It has now been twenty-three years since I have had any involvement with drugs, sixteen years since I've been out of the escort service and nine years since I've quit smoking! I have been married for fifteen years, and he's a Christian man! God blessed me with three more beautiful children with my husband that I now home school. I've worked legitimate jobs ever since, and I have amassed a stable work history in the past with promotions into other departments. I am also now a published Author of three books.

One of my great successors was Pumping Breast Milk Successfully. Imagine that? A former prostitute, who once couldn't even care for her son let alone cook, matures to eventually breastfeed for 28 months and inspires thousands of breastfeeding mothers in the process. Jesus was the one that made me want to change; He's the one that set me free! It's been an exciting journey!

When I reflect back, I can't believe that other person was me. But it WAS me! God took the drugs, the pain, the STD’s, the broken dreams and dead end streets and turned them into rainbows.

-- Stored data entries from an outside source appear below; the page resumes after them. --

-- ==== Sys2Proof/Machine/Step.lean ====
section
/-! DEFINITION. One step of the machine: one turn of one agent (00_scope.md R25, R26). -/

namespace Sys2Proof.Machine

/-- A command word is written to CMD (30_encoding.md R94): an illegal word is `ERR_ILLEGAL`, any other is its
command. While CORE is held in reset the write has no effect (70_reset_and_hazards.md R270). -/
def commandWrite (w : Word) (s : State) : Host.Outcome State Fault Refusal :=
  if s.operating then
    match decode w with
    | .ok i => exec i s
    | .error _ => .next (s.reject .illegal)
  else .next s

/-- The host's turn. -/
def hostTurn (access : HostAccess) (s : State) : Host.Outcome State Fault Refusal :=
  match hostRequest access with
  | .command w => commandWrite w s
  | .read r => .next (s.hostRead r)
  | .ignored => .next s
  | .outside offset => .fault (.outsideWindow offset)
  | .unsupported offset bytes => .refused (.unsupportedAccess offset bytes)

/-- One turn of one agent. -/
def takeTurn (t : Turn) (s : State) : Host.Outcome State Fault Refusal :=
  match t with
  | .host access => hostTurn access s
  | .sequencer => .next s.sequencerTurn
  | .environment levels => .next (s.environmentTurn levels)
  | .clock ticks => .next (s.clockTurn ticks)

/-- One step: the next turn of the schedule is taken. With none left the host and the environment are silent and only
the sequencer moves; an idle CORE then stays as it is (60_exceptions.md R262). -/
def step (s : State) : Host.Outcome State Fault Refusal :=
  match s.schedule with
  | [] => .next s.sequencerTurn
  | t :: rest => takeTurn t (s.setSchedule rest)

/-- The host's next access is a CMD write of the given word, with CORE out of reset: the very next step runs it. -/
def State.withFetchWord (s : State) (nbits w : Nat) : State :=
  { s with
    schedule := .host (.write 0 4 (BitVec.ofNat 32 (w % 2 ^ nbits))) :: s.schedule
    inputs := { s.inputs with rstN := true }
    resetHeld := false }

end Sys2Proof.Machine
end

If God could forgive me and take me from where I came from, He could do it for you too.

If you bring all your trash to Jesus, He'll take it and turn it into something good. It doesn't matter how bad you think your trash smells, whatever you've done, or whether you think you deserve it or not, He'll clean it up and give you a whole new life.

The Bible says that "All of us have sinned and fall short of God’s glory. Because Jesus came as our sacrifice, He freely accepts us and sets us free from our sins" (Romans 3:23-24 CEM)

The Bible also says that that if you confess with your mouth, "Jesus is Lord," and believe in your heart that God raised him from the dead, you will be saved. (Romans 10:9 NIV)

Jesus says "I am the Way, the Truth and the Life. No one comes through the father except through me"

Just give it up. The pride, the games- you won't surprise Him. The Bible clearly states that God has plenty of mercy for everyone.

Psalms 86:5 says, " O, Lord, you are so good, so ready to forgive, so full of unfailing love for all who ask your aid." You've seen a small glimpse of His forgiveness in me, and that doesn't even scratch the surface. Let him turn your life into a life worth living.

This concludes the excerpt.